## [Try it]
In the listing beneath this line, copy exactly the lines starting with the one containing "cb : BitVec w" and going on through the one containing "rotate, multiply. -/".

## [Input material]
-- ==== Sys2Proof/Machine/Mixer.lean ====
section
/-!
DEFINITION. The key mix and the three block mixers (41_append.md R90 to R95).
-/
namespace Sys2Proof.Machine

/-- The constants of one lane (41_append.md R90): multipliers `CA_i` and `CB_i`, rotations `R1_i` (of the key word)
and `R2_i` (of the lane), and the additive constant `A_i`. -/
structure LaneConstants (w : Nat) where
  ca : BitVec w
  cb : BitVec w
  r1 : Nat
  r2 : Nat
  a  : BitVec w
  deriving DecidableEq, Repr

/-- 41_append.md R90, X86_32, lane 0. -/
def constX86_32 : LaneConstants 32 := ⟨0xcc9e2d51#32, 0x1b873593#32, 15, 13, 0xe6546b64#32⟩

/-- 41_append.md R90, X86_128, lane 0. -/
def constX86_128_0 : LaneConstants 32 := ⟨0x239b961b#32, 0xab0e9789#32, 15, 19, 0x561ccd1b#32⟩

/-- 41_append.md R90, X86_128, lane 1. -/
def constX86_128_1 : LaneConstants 32 := ⟨0xab0e9789#32, 0x38b34ae5#32, 16, 17, 0x0bcaa747#32⟩

/-- 41_append.md R90, X86_128, lane 2. -/
def constX86_128_2 : LaneConstants 32 := ⟨0x38b34ae5#32, 0xa1e38b93#32, 17, 15, 0x96cd1c35#32⟩

/-- 41_append.md R90, X86_128, lane 3. -/
def constX86_128_3 : LaneConstants 32 := ⟨0xa1e38b93#32, 0x239b961b#32, 18, 13, 0x32ac3b17#32⟩

/-- 41_append.md R90, X64_128, lane 0; the additive constant is zero-extended. -/
def constX64_128_0 : LaneConstants 64 :=
  ⟨0x87c37b91114253d5#64, 0x4cf5ad432745937f#64, 31, 27, 0x52dce729#64⟩

/-- 41_append.md R90, X64_128, lane 1; the additive constant is zero-extended. -/
def constX64_128_1 : LaneConstants 64 :=
  ⟨0x4cf5ad432745937f#64, 0x87c37b91114253d5#64, 33, 31, 0x38495ab5#64⟩

/-- `rotl_W(a, r)` for `0 < r < W` (00_scope.md R9). -/
def rotl {w : Nat} (a : BitVec w) (r : Nat) : BitVec w := (a <<< r) ||| (a >>> (w - r))

/-- `KMIX(i, k)` (41_append.md R91): multiply, rotate, multiply. -/
def kmix {w : Nat} (c : LaneConstants w) (k : BitVec w) : BitVec w := rotl (k * c.ca) c.r1 * c.cb

/-- The steps one lane takes in a block (41_append.md R92 to R94): XOR the mixed key word in, rotate, add the next
lane's current value, multiply by 5 and add the constant. X86_32 has no next lane and adds 0 (R92, C3). -/
def mixLane {w : Nat} (c : LaneConstants w) (lane next k : BitVec w) : BitVec w :=
  (rotl (lane ^^^ kmix c k) c.r2 + next) * 5#w + c.a

/-- BLOCK_MIX (41_append.md R92, R93, R94): the lanes in ascending order, each update complete before the next, so the
last lane adds the value lane 0 took in this same block (R95). -/
def blockMix (block : List Byte) : Lanes → Lanes
  | .x86_32 h0 => .x86_32 (mixLane constX86_32 h0 0#32 (keyWord 32 0 block))
  | .x86_128 h0 h1 h2 h3 =>
    let h0' := mixLane constX86_128_0 h0 h1 (keyWord 32 0 block)
    let h1' := mixLane constX86_128_1 h1 h2 (keyWord 32 1 block)
    let h2' := mixLane constX86_128_2 h2 h3 (keyWord 32 2 block)
    let h3' := mixLane constX86_128_3 h3 h0' (keyWord 32 3 block)
    .x86_128 h0' h1' h2' h3'
  | .x64_128 h0 h1 =>
    let h0' := mixLane constX64_128_0 h0 h1 (keyWord 64 0 block)
    let h1' := mixLane constX64_128_1 h1 h0' (keyWord 64 1 block)
    .x64_128 h0' h1'

end Sys2Proof.Machine
end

## [Worked solution]
  cb : BitVec w
  r1 : Nat
  r2 : Nat
  a  : BitVec w
  deriving DecidableEq, Repr

/-- 41_append.md R90, X86_32, lane 0. -/
def constX86_32 : LaneConstants 32 := ⟨0xcc9e2d51#32, 0x1b873593#32, 15, 13, 0xe6546b64#32⟩

/-- 41_append.md R90, X86_128, lane 0. -/
def constX86_128_0 : LaneConstants 32 := ⟨0x239b961b#32, 0xab0e9789#32, 15, 19, 0x561ccd1b#32⟩

/-- 41_append.md R90, X86_128, lane 1. -/
def constX86_128_1 : LaneConstants 32 := ⟨0xab0e9789#32, 0x38b34ae5#32, 16, 17, 0x0bcaa747#32⟩

/-- 41_append.md R90, X86_128, lane 2. -/
def constX86_128_2 : LaneConstants 32 := ⟨0x38b34ae5#32, 0xa1e38b93#32, 17, 15, 0x96cd1c35#32⟩

/-- 41_append.md R90, X86_128, lane 3. -/
def constX86_128_3 : LaneConstants 32 := ⟨0xa1e38b93#32, 0x239b961b#32, 18, 13, 0x32ac3b17#32⟩

/-- 41_append.md R90, X64_128, lane 0; the additive constant is zero-extended. -/
def constX64_128_0 : LaneConstants 64 :=
  ⟨0x87c37b91114253d5#64, 0x4cf5ad432745937f#64, 31, 27, 0x52dce729#64⟩

/-- 41_append.md R90, X64_128, lane 1; the additive constant is zero-extended. -/
def constX64_128_1 : LaneConstants 64 :=
  ⟨0x4cf5ad432745937f#64, 0x87c37b91114253d5#64, 33, 31, 0x38495ab5#64⟩

/-- `rotl_W(a, r)` for `0 < r < W` (00_scope.md R9). -/
def rotl {w : Nat} (a : BitVec w) (r : Nat) : BitVec w := (a <<< r) ||| (a >>> (w - r))

/-- `KMIX(i, k)` (41_append.md R91): multiply, rotate, multiply. -/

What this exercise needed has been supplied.